Collected data entries:
+++++

-- ==== Sys2Proof/Machine/Forms.lean ====
section
/-! DEFINITION. The encoding forms of the 174 Jeniz instructions, written from the function map (spec/04 R74) and each
instruction's encoding table: opcode, function, guard class, operand kinds, use of IMM, MOD bits in use, MOD rule. -/

namespace Sys2Proof

open Sys2Proof.Machine

/-- Operand kinds an operand position may accept (R61, R62). nil: only 0x000, any other field illegal as an operand. -/
inductive PK where
  | s | v | t | c0 | c1 | m0 | m1 | x | z | i | acc | vr | nil
  deriving DecidableEq, Repr

/-- Guard classes (R66). -/
inductive GClass where
  | c | m | k
  deriving DecidableEq, Repr

/-- The one use a form makes of IMM (R71). own: bits it assigns. third: C in [11:0] and own bits above. -/
inductive ImmUse where
  | none | immv | free
  | own (mask : Nat)
  | third (kinds : List PK) (mask : Nat)
  deriving DecidableEq, Repr

/-- Which of the forms sharing an opcode and function a word takes. -/
inductive Sel where
  | any | aZero | aNonzero | bZero | bNonzero | dView | dNotView | dAcc | dNotAcc | wide16 | narrow | haltOp
  | immBit (k : Nat) (v : Bool) | modBit (k : Nat) (v : Bool) | immLow (v : Nat) | cacheOp (v : Nat)
  deriving DecidableEq, Repr

/-- The modifier values a form makes illegal (R69 and each instruction's encoding table). -/
inductive ModRule where
  | any | scalarA | cmpS | vecA | intA | fltA | bitop | shl | cmpV | vcvt | pack | vscale | vquant | red
  | mem (load store : Bool) (classes sizes : Nat)
  | atom (classes : Nat) | cas (classes : Nat) | acpy (classes : Nat) | ord0 (classes sizes : Nat)
  | cacheOp | product | wload | acmovIn | acmovOut | acld | acst | eng | ck
  deriving DecidableEq, Repr

/-- One encoding form. modMask: the MOD bits it assigns, instruction bit 32 + k as bit k. -/
structure Form where
  opc : Nat
  fn : Nat
  sel : Sel
  cls : GClass
  d : List PK
  a : List PK
  b : List PK
  imm : ImmUse
  modMask : Nat
  rule : ModRule

/-- A form with the constructor it decodes to. -/
structure Row where
  form : Form
  ctor : Fields → Instr

/-- An operand field's 12 bits (R60, R61); 0x000 for an unused field. -/
def Opnd.bits : Opnd → BitVec 12
  | .none => 0
  | .sreg n => n.setWidth 12
  | .view n => 0x400#12 ||| n.setWidth 12
  | .tile n => 0x800#12 ||| n.setWidth 12
  | .rel k x o =>
    (match k with | .scalar => 0x200#12 | .view => 0x600#12 | .tile => 0xA00#12) ||| (x.setWidth 12 <<< 7) ||| o.setWidth 12
  | .cond n => 0xC00#12 ||| n.setWidth 12
  | .mask n => 0xC08#12 ||| n.setWidth 12
  | .index n => 0xC10#12 ||| n.setWidth 12
  | .vb => 0xC14 | .tb => 0xC15 | .tsh => 0xC16 | .immv => 0xC18 | .acc => 0xC19 | .zero => 0xC1A

/-- The operand a used field names (R60, R61); none where the field is illegal. -/
def Opnd.ofBits (f : BitVec 12) : Option Opnd :=
  let kind := f.extractLsb' 10 2
  let ix := f.extractLsb' 0 9
  if f.getLsbD 9 then
    if kind = 3 then .none
    else some (.rel (if kind = 0 then .scalar else if kind = 1 then .view else .tile) (f.extractLsb' 7 2) (f.extractLsb' 0 7))
  else if kind = 0 then (if ix < 64 then some (.sreg (f.extractLsb' 0 6)) else .none)
  else if kind = 1 then some (.view ix)
  else if kind = 2 then some (.tile ix)
  else if ix < 8 then some (.cond (f.extractLsb' 0 3))
  else if ix < 16 then some (.mask (f.extractLsb' 0 3))
  else if ix < 20 then some (.index (f.extractLsb' 0 2))
  else if ix = 0x14 then some .vb else if ix = 0x15 then some .tb else if ix = 0x16 then some .tsh
  else if ix = 0x18 then some .immv else if ix = 0x19 then some .acc else if ix = 0x1A then some .zero
  else .none

/-- The third source C (R60). -/
def Fields.c (f : Fields) : Opnd := (Opnd.ofBits (f.imm.extractLsb' 0 12)).getD .zero

/-- Whether an operand names a scalar register, a view, a tile. -/
def Opnd.isScalar : Opnd → Bool | .sreg _ | .rel .scalar _ _ => true | _ => false
def Opnd.isView : Opnd → Bool | .view _ | .rel .view _ _ => true | _ => false
def Opnd.isTile : Opnd → Bool | .tile _ | .rel .tile _ _ => true | _ => false

/-- A position of kind k accepts the operand (R61, R62). -/
def PK.accepts : PK → Opnd → Bool
  | .s, .sreg _ | .s, .rel .scalar _ _ | .v, .view _ | .v, .rel .view _ _ | .t, .tile _ | .t, .rel .tile _ _ => true
  | .c0, .cond _ | .m0, .mask _ | .x, .index _ | .z, .zero | .i, .immv | .acc, .acc => true
  | .c1, .cond n => n ≠ 0
  | .m1, .mask n => n ≠ 0
  | .vr, .vb | .vr, .tb | .vr, .tsh => true
  | .nil, .none => true
  | _, _ => false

+++++

§ **What the task asks**: Using the records above, copy word for word the line with "inductive ModRule where", the line with "as bit k. -/", and every line between them.

§ **Output for this task**:
inductive ModRule where
  | any | scalarA | cmpS | vecA | intA | fltA | bitop | shl | cmpV | vcvt | pack | vscale | vquant | red
  | mem (load store : Bool) (classes sizes : Nat)
  | atom (classes : Nat) | cas (classes : Nat) | acpy (classes : Nat) | ord0 (classes sizes : Nat)
  | cacheOp | product | wload | acmovIn | acmovOut | acld | acst | eng | ck
  deriving DecidableEq, Repr

/-- One encoding form. modMask: the MOD bits it assigns, instruction bit 32 + k as bit k. -/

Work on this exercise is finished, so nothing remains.